Another wonderful thing: linen sheets. (Cissa tipped me off to these; thanks again, Cissa!) I think I bought these as an anniversary present for Josh last year. It’s taken about a year for them to be broken in enough to suit me, but now I’m loving them. They breathe, they absorb, and they don’t cling like cotton does. With linen sheets, a cotton futon, an all-cotton mattress pad, and (believe it or not) a wool comforter, I slept like a rock last night. I’d say they were worth the investment.

Home 02 Jun 2007 11:25 pm

Thai Lime soap

Josh and I made some soap last December that I’m enjoying a lot. To a 3.75 lb batch of soap, we added these essential oils: 2 t lemongrass, 2 t lime, 2 t coriander, 1/2 t ginger, 1/2 t basil.

I made up the scent blend to work well with Josh’s skin; lime scents work well on him. It’s pretty nice on me, too, and it makes me feel cheerful and vigorous. The scent’s holding and aging well.

It’s hard to guess how these experiments are going to work out. There was a batch of ginger soap a couple of years ago that smelled like dirt.
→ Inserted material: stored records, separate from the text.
/-! ## Wave.setLabel -/

@[simp] theorem Wave_setLabel_id (w : Wave) (code : Nat) (m : Mask) (l : Label) : (w.setLabel code m l).id = w.id := rfl
@[simp] theorem Wave_setLabel_launch (w : Wave) (code : Nat) (m : Mask) (l : Label) : (w.setLabel code m l).launch = w.launch := rfl
@[simp] theorem Wave_setLabel_part (w : Wave) (code : Nat) (m : Mask) (l : Label) : (w.setLabel code m l).part = w.part := rfl
@[simp] theorem Wave_setLabel_role (w : Wave) (code : Nat) (m : Mask) (l : Label) : (w.setLabel code m l).role = w.role := rfl
@[simp] theorem Wave_setLabel_rate (w : Wave) (code : Nat) (m : Mask) (l : Label) : (w.setLabel code m l).rate = w.rate := rfl
@[simp] theorem Wave_setLabel_entry (w : Wave) (code : Nat) (m : Mask) (l : Label) : (w.setLabel code m l).entry = w.entry := rfl
@[simp] theorem Wave_setLabel_quad (w : Wave) (code : Nat) (m : Mask) (l : Label) : (w.setLabel code m l).quad = w.quad := rfl
@[simp] theorem Wave_setLabel_slot (w : Wave) (code : Nat) (m : Mask) (l : Label) : (w.setLabel code m l).slot = w.slot := rfl
@[simp] theorem Wave_setLabel_lquad (w : Wave) (code : Nat) (m : Mask) (l : Label) : (w.setLabel code m l).lquad = w.lquad := rfl
@[simp] theorem Wave_setLabel_age (w : Wave) (code : Nat) (m : Mask) (l : Label) : (w.setLabel code m l).age = w.age := rfl
@[simp] theorem Wave_setLabel_place (w : Wave) (code : Nat) (m : Mask) (l : Label) : (w.setLabel code m l).place = w.place := rfl
@[simp] theorem Wave_setLabel_cluster (w : Wave) (code : Nat) (m : Mask) (l : Label) : (w.setLabel code m l).cluster = w.cluster := rfl
@[simp] theorem Wave_setLabel_block (w : Wave) (code : Nat) (m : Mask) (l : Label) : (w.setLabel code m l).block = w.block := rfl
@[simp] theorem Wave_setLabel_lblock (w : Wave) (code : Nat) (m : Mask) (l : Label) : (w.setLabel code m l).lblock = w.lblock := rfl
@[simp] theorem Wave_setLabel_wnum (w : Wave) (code : Nat) (m : Mask) (l : Label) : (w.setLabel code m l).wnum = w.wnum := rfl
@[simp] theorem Wave_setLabel_depth (w : Wave) (code : Nat) (m : Mask) (l : Label) : (w.setLabel code m l).depth = w.depth := rfl
@[simp] theorem Wave_setLabel_lanes (w : Wave) (code : Nat) (m : Mask) (l : Label) : (w.setLabel code m l).lanes = w.lanes := rfl
@[simp] theorem Wave_setLabel_exited (w : Wave) (code : Nat) (m : Mask) (l : Label) : (w.setLabel code m l).exited = w.exited := rfl
@[simp] theorem Wave_setLabel_splits (w : Wave) (code : Nat) (m : Mask) (l : Label) : (w.setLabel code m l).splits = w.splits := rfl
@[simp] theorem Wave_setLabel_joins (w : Wave) (code : Nat) (m : Mask) (l : Label) : (w.setLabel code m l).joins = w.joins := rfl
@[simp] theorem Wave_setLabel_sers (w : Wave) (code : Nat) (m : Mask) (l : Label) : (w.setLabel code m l).sers = w.sers := rfl
@[simp] theorem Wave_setLabel_gens (w : Wave) (code : Nat) (m : Mask) (l : Label) : (w.setLabel code m l).gens = w.gens := rfl
@[simp] theorem Wave_setLabel_flags (w : Wave) (code : Nat) (m : Mask) (l : Label) : (w.setLabel code m l).flags = w.flags := rfl
@[simp] theorem Wave_setLabel_long (w : Wave) (code : Nat) (m : Mask) (l : Label) : (w.setLabel code m l).long = w.long := rfl
@[simp] theorem Wave_setLabel_vregs (w : Wave) (code : Nat) (m : Mask) (l : Label) : (w.setLabel code m l).vregs = w.vregs := rfl
@[simp] theorem Wave_setLabel_sregs (w : Wave) (code : Nat) (m : Mask) (l : Label) : (w.setLabel code m l).sregs = w.sregs := rfl
@[simp] theorem Wave_setLabel_preds (w : Wave) (code : Nat) (m : Mask) (l : Label) : (w.setLabel code m l).preds = w.preds := rfl
@[simp] theorem Wave_setLabel_pending (w : Wave) (code : Nat) (m : Mask) (l : Label) : (w.setLabel code m l).pending = w.pending := rfl
@[simp] theorem Wave_setLabel_nextEntry (w : Wave) (code : Nat) (m : Mask) (l : Label) : (w.setLabel code m l).nextEntry = w.nextEntry := rfl
@[simp] theorem Wave_setLabel_fenced (w : Wave) (code : Nat) (m : Mask) (l : Label) : (w.setLabel code m l).fenced = w.fenced := rfl
@[simp] theorem Wave_setLabel_opened (w : Wave) (code : Nat) (m : Mask) (l : Label) : (w.setLabel code m l).opened = w.opened := rfl
@[simp] theorem Wave_setLabel_batches (w : Wave) (code : Nat) (m : Mask) (l : Label) : (w.setLabel code m l).batches = w.batches := rfl
@[simp] theorem Wave_setLabel_batchNext (w : Wave) (code : Nat) (m : Mask) (l : Label) : (w.setLabel code m l).batchNext = w.batchNext := rfl
@[simp] theorem Wave_setLabel_tx (w : Wave) (code : Nat) (m : Mask) (l : Label) : (w.setLabel code m l).tx = w.tx := rfl
@[simp] theorem Wave_setLabel_mbox (w : Wave) (code : Nat) (m : Mask) (l : Label) : (w.setLabel code m l).mbox = w.mbox := rfl
@[simp] theorem Wave_setLabel_bench (w : Wave) (code : Nat) (m : Mask) (l : Label) : (w.setLabel code m l).bench = w.bench := rfl
@[simp] theorem Wave_setLabel_emit (w : Wave) (code : Nat) (m : Mask) (l : Label) : (w.setLabel code m l).emit = w.emit := rfl
@[simp] theorem Wave_setLabel_killed (w : Wave) (code : Nat) (m : Mask) (l : Label) : (w.setLabel code m l).killed = w.killed := rfl
@[simp] theorem Wave_setLabel_elems (w : Wave) (code : Nat) (m : Mask) (l : Label) : (w.setLabel code m l).elems = w.elems := rfl
@[simp] theorem Wave_setLabel_joinAddrs (w : Wave) (code : Nat) (m : Mask) (l : Label) : (w.setLabel code m l).joinAddrs = w.joinAddrs := rfl
@[simp] theorem Wave_setLabel_barLast (w : Wave) (code : Nat) (m : Mask) (l : Label) : (w.setLabel code m l).barLast = w.barLast := rfl
@[simp] theorem Wave_setLabel_barHere (w : Wave) (code : Nat) (m : Mask) (l : Label) : (w.setLabel code m l).barHere = w.barHere := rfl
@[simp] theorem Wave_setLabel_podSent (w : Wave) (code : Nat) (m : Mask) (l : Label) : (w.setLabel code m l).podSent = w.podSent := rfl
@[simp] theorem Wave_setLabel_stop (w : Wave) (code : Nat) (m : Mask) (l : Label) : (w.setLabel code m l).stop = w.stop := rfl
@[simp] theorem Wave_setLabel_late (w : Wave) (code : Nat) (m : Mask) (l : Label) : (w.setLabel code m l).late = w.late := rfl
@[simp] theorem Wave_setLabel_step (w : Wave) (code : Nat) (m : Mask) (l : Label) : (w.setLabel code m l).step = w.step := rfl
@[simp] theorem Wave_setLabel_trapRec (w : Wave) (code : Nat) (m : Mask) (l : Label) : (w.setLabel code m l).trapRec = w.trapRec := rfl
@[simp] theorem Wave_setLabel_pendingWake (w : Wave) (code : Nat) (m : Mask) (l : Label) : (w.setLabel code m l).pendingWake = w.pendingWake := rfl
@[simp] theorem Wave_setLabel_scrBase (w : Wave) (code : Nat) (m : Mask) (l : Label) : (w.setLabel code m l).scrBase = w.scrBase := rfl
@[simp] theorem Wave_setLabel_scrSize (w : Wave) (code : Nat) (m : Mask) (l : Label) : (w.setLabel code m l).scrSize = w.scrSize := rfl
@[simp] theorem Wave_setLabel_placedAt (w : Wave) (code : Nat) (m : Mask) (l : Label) : (w.setLabel code m l).placedAt = w.placedAt := rfl
@[simp] theorem Wave_setLabel_cycles (w : Wave) (code : Nat) (m : Mask) (l : Label) : (w.setLabel code m l).cycles = w.cycles := rfl
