/-! ## Instructions that run on a state of the module brought up -/

def w1 : List Instr := [
  .iadd h0 .w32 .wrap (.v 1) (.v 0) (.reg (.v 2)), .isub h0 .w64 .ss (.v 2) (.v 4) (.v 6), .iaddw h0 true (.v 2) (.v 4) (.v 6),
  .imul h0 .w32 (.v 1) (.v 0) (.imm 5), .imulhi h0 true (.v 1) (.v 0) (.v 3), .imad h0 .b64 (.v 2) (.v 4) (.v 6) (.v 8),
  .imadw h0 false (.v 2) (.v 4) (.v 6) (.v 8), .idiv h0 .w32 true (.v 1) (.v 0) (.v 3), .irem h0 .w64 false (.v 2) (.v 4) (.v 6),
  .imin h0 .w32 true (.v 1) (.v 0) (.v 3), .imax h0 .w32 false (.s 1) (.s 0) (.s 3), .iabs h0 .w32 true (.v 1) (.v 0),
  .iadd h0 .w64 .us (.s 62) (.s 0) (.imm 0x80000), .imul h0 .w64 (.v 190) (.v 188) (.reg (.c .minusOne)), .iabs h0 .w64 false (.v 2) (.v 190)]
def w2 : List Instr := [
  .and h0 .w32 (.v 1) (.v 0) (.reg (.v 3)), .or h0 .w64 (.v 2) (.v 4) (.imm 0xFFFFF), .xor h0 .w32 (.s 1) (.s 0) (.reg (.c .one)),
  .bcond h0 .w32 .or .and (.v 5) (.v 1) (.v 2) (.v 3), .shl h0 .w64 (.v 2) (.v 4) (.imm 63), .shr h0 .w32 (.v 1) (.v 0) (.reg (.v 3)),
  .sar h0 .w64 (.v 8) (.v 8) (.imm 63), .rotl h0 .w32 (.v 1) (.v 0) (.imm 33), .bfe h0 .w32 true (.v 4) (.v 9) (.c .four) (.v 10),
  .bfi h0 .w64 (.v 2) (.v 4) (.v 6) (.v 8), .popc h0 .w64 (.v 1) (.v 2), .clz h0 .w32 (.v 1) (.v 0), .brev h0 .w32 (.v 1) (.v 0),
  .bcond h0 .w64 .zero .one (.v 190) (.v 2) (.v 4) (.v 6), .bfe h0 .w64 false (.v 2) (.v 4) (.c .zero) (.v 10), .rotl h0 .w64 (.s 62) (.s 0) (.imm 0xFFFFF)]
def w3 : List Instr := [
  .icmp h0 .i32 .ge .none (.p 1) (.v 1) (.imm 20) (.v 0), .icmp h0 .n32 .ge .and (.p 1) (.v 2) (.reg (.v 3)) (.p 4),
  .sel h0 .w32 (.v 1) (.v 2) (.v 3) (.p 1), .mov h0 .w64 (.v 2) (.s 4), .movi h0 false (.v 9) 0x3FC00000, .movi h0 true (.v 8) 0x80000000,
  .movhi h0 (.s 2) 0x80000, .addpc h0 (.v 2) 1]
def w4 : List Instr := [
  .fadd h0 .f32 .rne false (.v 5) (.v 7) (.c .fOne) (.v 0), .fmul h0 .f16x2 .rz true (.v 5) (.v 7) (.v 6) (.v 0),
  .ffma h0 .bf16x2 .ru false (.v 5) (.v 7) (.v 6) (.v 3), .fscale h0 .f32 .sr false (.v 5) (.v 7) (.v 6) (.v 3), .fmin h0 .f32 (.v 5) (.v 7) (.v 6),
  .fmax h0 .f16x2 (.v 5) (.v 7) (.v 6), .fdot2 h0 true true (.v 5) (.v 7) (.v 6) (.v 3), .fdot4 h0 false false (.v 5) (.v 7) (.v 6) (.v 3),
  .icmp h0 .i64 .lt .xor (.v 191) (.v 2) (.reg (.v 4)) (.p 7), .sel h0 .w64 (.v 190) (.v 2) (.v 4) (.c .minusOne), .movi h0 true (.s 62) 0xFFFFFFFF, .addpc h0 (.s 62) 0x80000]
def w5 : List Instr := [
  .fcmp h0 .f32 .lt .none .lo (.p 1) (.v 7) (.v 6) (.v 0), .fcmp h0 .f16x2 .un .none .both (.p 1) (.v 7) (.v 6) (.v 0),
  .fclass h0 .f32 0x1FF false (.p 1) (.v 7), .frnd h0 .f32 .rne (.v 5) (.v 7), .ffrac h0 (.v 5) (.v 7),
  .fadd h0 .bf16x2 .rd true (.v 191) (.c .fNan) (.c .fInf) (.v 0), .fdot4 h0 true true (.s 63) (.s 7) (.c .fOne) (.s 3),
  .fcmp h0 .bf16x2 .ord .and .lo (.v 191) (.v 7) (.v 6) (.p 3), .fclass h0 .f16x2 0 false (.v 5) (.v 7), .fclass h0 .bf16x2 0x1FF true (.p 7) (.v 7)]
def w6 : List Instr := [
  .frcp h0 .rne (.v 5) (.v 7), .frsq h0 .rz (.v 5) (.v 7), .fsqrt h0 .ru (.v 5) (.v 7), .fexp2 h0 .rd (.v 5) (.v 7),
  .flog2 h0 .rna (.v 5) (.v 7), .fsinpi h0 .rne (.v 5) (.v 7), .fcospi h0 .rne (.v 5) (.v 7),
  .fcospi h0 .rna (.v 191) (.c .fHalf), .frcp h0 .rna (.s 63) (.s 0)]
def w7 : List Instr := [
  .f2i h0 .n8 .rz (.v 5) (.v 7), .i2f h0 .i64 .rne (.v 5) (.v 6) (.v 0), .fcvt h0 .f32e4m3 .rne true (.v 5) (.v 7) (.v 0),
  .pack h0 .e4m3 .rne false true (.v 5) (.v 7) (.v 6) (.v 0), .unpack h0 .e5m2 3 (.v 5) (.v 7), .gqdec h0 true 3 .rne false (.v 5) (.v 7) (.v 6) (.v 3),
  .f2i h0 .i64 .rna (.v 190) (.v 7), .i2f h0 .n8 .sr (.v 5) (.v 6) (.v 3), .fcvt h0 .e8m0f32 .rne false (.v 5) (.v 7) (.v 0), .pack h0 .bf16 .sr true false (.v 5) (.v 7) (.v 6) (.v 3), .gqdec h0 false 7 .sr true (.v 5) (.v 7) (.v 6) (.v 3), .unpack h0 .f16 1 (.v 5) (.v 7)]
def w8 : List Instr := [
  .lperm h0 .fwd 5 (.v 2) (.v 1) (.c .two), .pgathCnt h0 .every (.p 1) (.p 2), .pgathRank h0 (.v 1) (.p 2), .pgathMask h0 (.s 1) (.p 2),
  .lfirst h0 (.p 1), .lkin h0 .w64 (.v 2) (.v 2), .lread h0 .w32 (.s 1) (.v 2) (.s 3),
  .lperm h0 .xmask 0 (.v 191) (.v 1) (.v 3), .pgathCnt h0 .some (.s 63) (.p 0), .pgathCnt h0 .some (.v 3) (.p 7), .lfirst h0 (.s 63), .lkin h0 .w32 (.v 1) (.v 1), .lread h0 .w64 (.s 62) (.v 190) (.c .minusOne)]
def w9 : List Instr := [
  .srd h0 .addB64 (.s 2) (.v 2), .dred h0 .addI32 (.s 5) (.v 1), .scan h0 .addI32Incl (.v 3) (.v 1), .pcond h0 .and .or (.p 1) (.p 2) (.p 3) (.p 4),
  .pmovGet h0 (.v 1), .pmovSet h0 0xFE (.v 1),
  .srd h0 .minN32 (.s 63) (.v 191), .dred h0 .maxF32 (.s 63) (.v 0), .scan h0 .addF32Excl (.v 191) (.v 191), .pcond h0 .zero .one (.p 7) (.c .zero) (.c .minusOne) (.p 0), .pmovSet h0 0 (.v 191)]
def w10 : List Instr := [.nop h0, .region h0, .bra h0 2, .call h0 2 4]

/-! ## States that meet the hypotheses: words that read and write registers -/

theorem wit_IntegerArithmetic : allRun w1 = true := by decide +kernel
theorem wit_BitAndLogic : allRun w2 = true := by decide +kernel
theorem wit_CompareSelectMove : allRun w3 = true := by decide +kernel
theorem wit_FloatArithmetic : allRun w4 = true := by decide +kernel
theorem wit_FloatCompare : allRun w5 = true := by decide +kernel
theorem wit_SpecialFunctions : allRun w6 = true := by decide +kernel
theorem wit_Conversions : allRun w7 = true := by decide +kernel
theorem wit_LaneForms : allRun w8 = true := by decide +kernel
theorem wit_ReductionsAndPredicates : allRun w9 = true := by decide +kernel

/-! ## States that meet the hypotheses: positions, branches and exceptions -/

theorem wit_PositionWords : allRun w10 = true := by decide +kernel
theorem wit_PositionWords_region : passes { running (.region h0) id with cur := ⟨0, 0, 0x10000, 2 ^ 61, 0⟩ } (.region h0)
    (fun c => !c.inTx && decide ((nextPos c.pos c.hdr).idx ≠ 0)) = true := by decide +kernel

/-- A BRC on p1 whose guard holds in the lanes of a mask. -/
def iBrc : Instr := .brc ⟨.fine, false, 1, false⟩ 2 4 0
def sBrc (m : Mask) (f : Wave → Wave) : State := running iBrc fun w => f { w with preds := [(1, m)] }

/-- The whole split goes on: no lane taken, and every lane taken. -/
theorem wit_ConditionalBranch_whole : ([0, allLanes].all fun m => passes (sBrc m id) iBrc fun c =>
    let dest := if guardMask c = 0 then nextHeader c.pos.hdr c.hdr else c.pos.hdr + 16
    (guardMask c == 0 || guardMask c == c.sp.mask) && decide (dest ≠ c.pos.hdr + 32) && decide (c.sp.rcv ≠ some dest) && (mfree c.w.sers 16).isSome) = true := by
  decide +kernel

/-- One lane taken, with a free split and a free join record. -/
theorem wit_ConditionalBranch_splits : passes (sBrc 1 id) iBrc (fun c =>
    guardMask c != 0 && guardMask c != c.sp.mask && !c.inTx && nextHeader c.pos.hdr c.hdr != c.pos.hdr + 32 &&
      (freeSplit (putWave (sBrc 1 id) c.w) c.w).isSome && (mfree c.w.joins 3).isSome) = true := by decide +kernel

/-- A wave with all four split entries taken. -/
def fourSplits (w : Wave) : Wave :=
  { w with splits := (0, { Split.blank with pc := (w.split 0).pc, mask := 0xF, begun := true }) ::
      [1, 2, 3].map fun k => (k, { Split.blank with pc := ⟨0x10100, 0⟩, mask := BitVec.ofNat 32 (0xF0 * 2 ^ (4 * k)) }) }

theorem wit_ConditionalBranch_serial : passes (sBrc 1 fourSplits) iBrc (fun c =>
    guardMask c != 0 && guardMask c != c.sp.mask && decide (freeSplit (putWave (sBrc 1 fourSplits) c.w) c.w = none) && (mfree c.w.sers 16).isSome) = true := by
  decide +kernel

/-- A landing header at 0x10000, where an indirect branch may go. -/
def iBrx : Instr := .brx ⟨.fine, false, 1, false⟩ (.v 2) (.s 2)
def iRet : Instr := .ret ⟨.fine, false, 1, false⟩ (.v 2)
def iCallx : Instr := .callx ⟨.fine, false, 1, false⟩ (.v 4) (.v 2)
def sInd (i : Instr) (m : Mask) : State := mapped i fun w => pairs 2 0x10000 { w with preds := [(1, m)] }

theorem wit_IndirectBranch_inactive : ([iBrx, iRet, iCallx].all fun i => passes (sInd i 0) i fun c => c.act == 0) = true := by decide +kernel
theorem wit_IndirectBranch_moves : ([iBrx, iRet, iCallx].all fun i => runsWith (sInd i allLanes) i fun c =>
    c.act == c.sp.mask && (lanesOf c.act).all (fun l => src64 (sInd i allLanes) c (.v 2) l == 0x10000) && goodTarget (sInd i allLanes) c 0x10000 true &&
      goodTarget (sInd i allLanes) c 0x10000 false) = true := by
  decide +kernel
theorem wit_IndirectBranch_diverges : runsWith (sInd iBrx 1) iBrx (fun c =>
    c.act != c.sp.mask && !c.inTx && (freeSplit (putWave (sInd iBrx 1) c.w) c.w).isSome && (mfree c.w.joins 3).isSome &&
      src64 (sInd iBrx 1) c (.s 2) c.low != c.pos.hdr.toNat && src64 (sInd iBrx 1) c (.s 2) c.low != (nextHeader c.pos.hdr c.hdr).toNat) = true := by
  decide +kernel

def iExit : Instr := .exit ⟨.fine, false, 1, false⟩
def sExit (m : Mask) (f : Wave → Wave) : State := running iExit fun w => f { w with preds := [(1, m)] }
theorem wit_ExitWord_inactive : passes (sExit 0 id) iExit (fun c => c.act == 0) = true := by decide +kernel
theorem wit_ExitWord_lane : runsWith (sExit 1 id) iExit (fun c =>
    c.w.role == .lane && c.w.elems == [] && (sExit 1 id).elems.isEmpty && c.w.tx.depth == 0 && c.w.lanes &&& ~~~(c.w.exited ||| c.act) != 0) = true := by
  decide +kernel
/-- A wave of one launch whose lane 0 has an element record. -/
theorem wit_ExitWord_elems :
    let s := { sExit 1 fun w => { w with elems := [(0, 0)] } with elems := [(0, { Elem.blank with state := .running })], nextElem := 1 }
    runsWith s iExit (fun c => c.w.role != .trap && c.w.role != .task && (s.elems.all fun e => decide (e.1 < s.nextElem)) &&
      (s.bands.all fun b => b.2.shadow.isNone) && s.waves.length == 1 && bit c.act 0 && mget? c.w.elems 0 == some 0) = true := by decide +kernel
/-- A task's lanes: one names a join counter in the mapped page, the others none. -/
theorem wit_ExitWord_task :
    let s := mapped iExit fun w => { w with preds := [(1, allLanes)], role := .task, joinAddrs := [(31, 0x100)] }
    runsWith s iExit (fun c => c.w.role == .task && (match translate s c.core c.w.part 0x100 .both with | .place _ _ => true | _ => false)) = true := by
  decide +kernel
Literally; you’d sniff that soap and think, “Wow, that smells filthy.” Several months later it’d mellowed out, but it was never really fantastic. This, on the other hand, smelled great to start with and still does.

Home 25 Feb 2007 03:12 pm

Soldering that doesn’t suck

Oh my God. I just soldered a component onto a scrap of circuit board. Neatly and effectively. On pretty much my first try. It’s not perfect, but it’s acceptable. This is huge!

You have to understand: soldering in middle-school metal shop was, for me, not just a failure but a thoroughly humiliating failure. Big blobs of solder everywhere but the joint, is how I remember it, and getting shouted at by the shop teacher for being such an incompetent and unteachable klutz. None of us were good at it, but I was notably bad. I think I may even have cried over it, though I was no crier; I was that frustrated. Soldering went on my list of things I’m disastrously bad at. Like juggling, I figured, it’s an anti-gift.

But with Josh’s new soldering tools, it’s easy. It’s just plain easy. It almost happens of itself. My mind is thoroughly blown. Now I feel like the guy in Richard Condie’s The Big Snit who goes around sawing everything, except that I want to solder everything.

Take that, seventh grade! Hah! And now I must go solder something.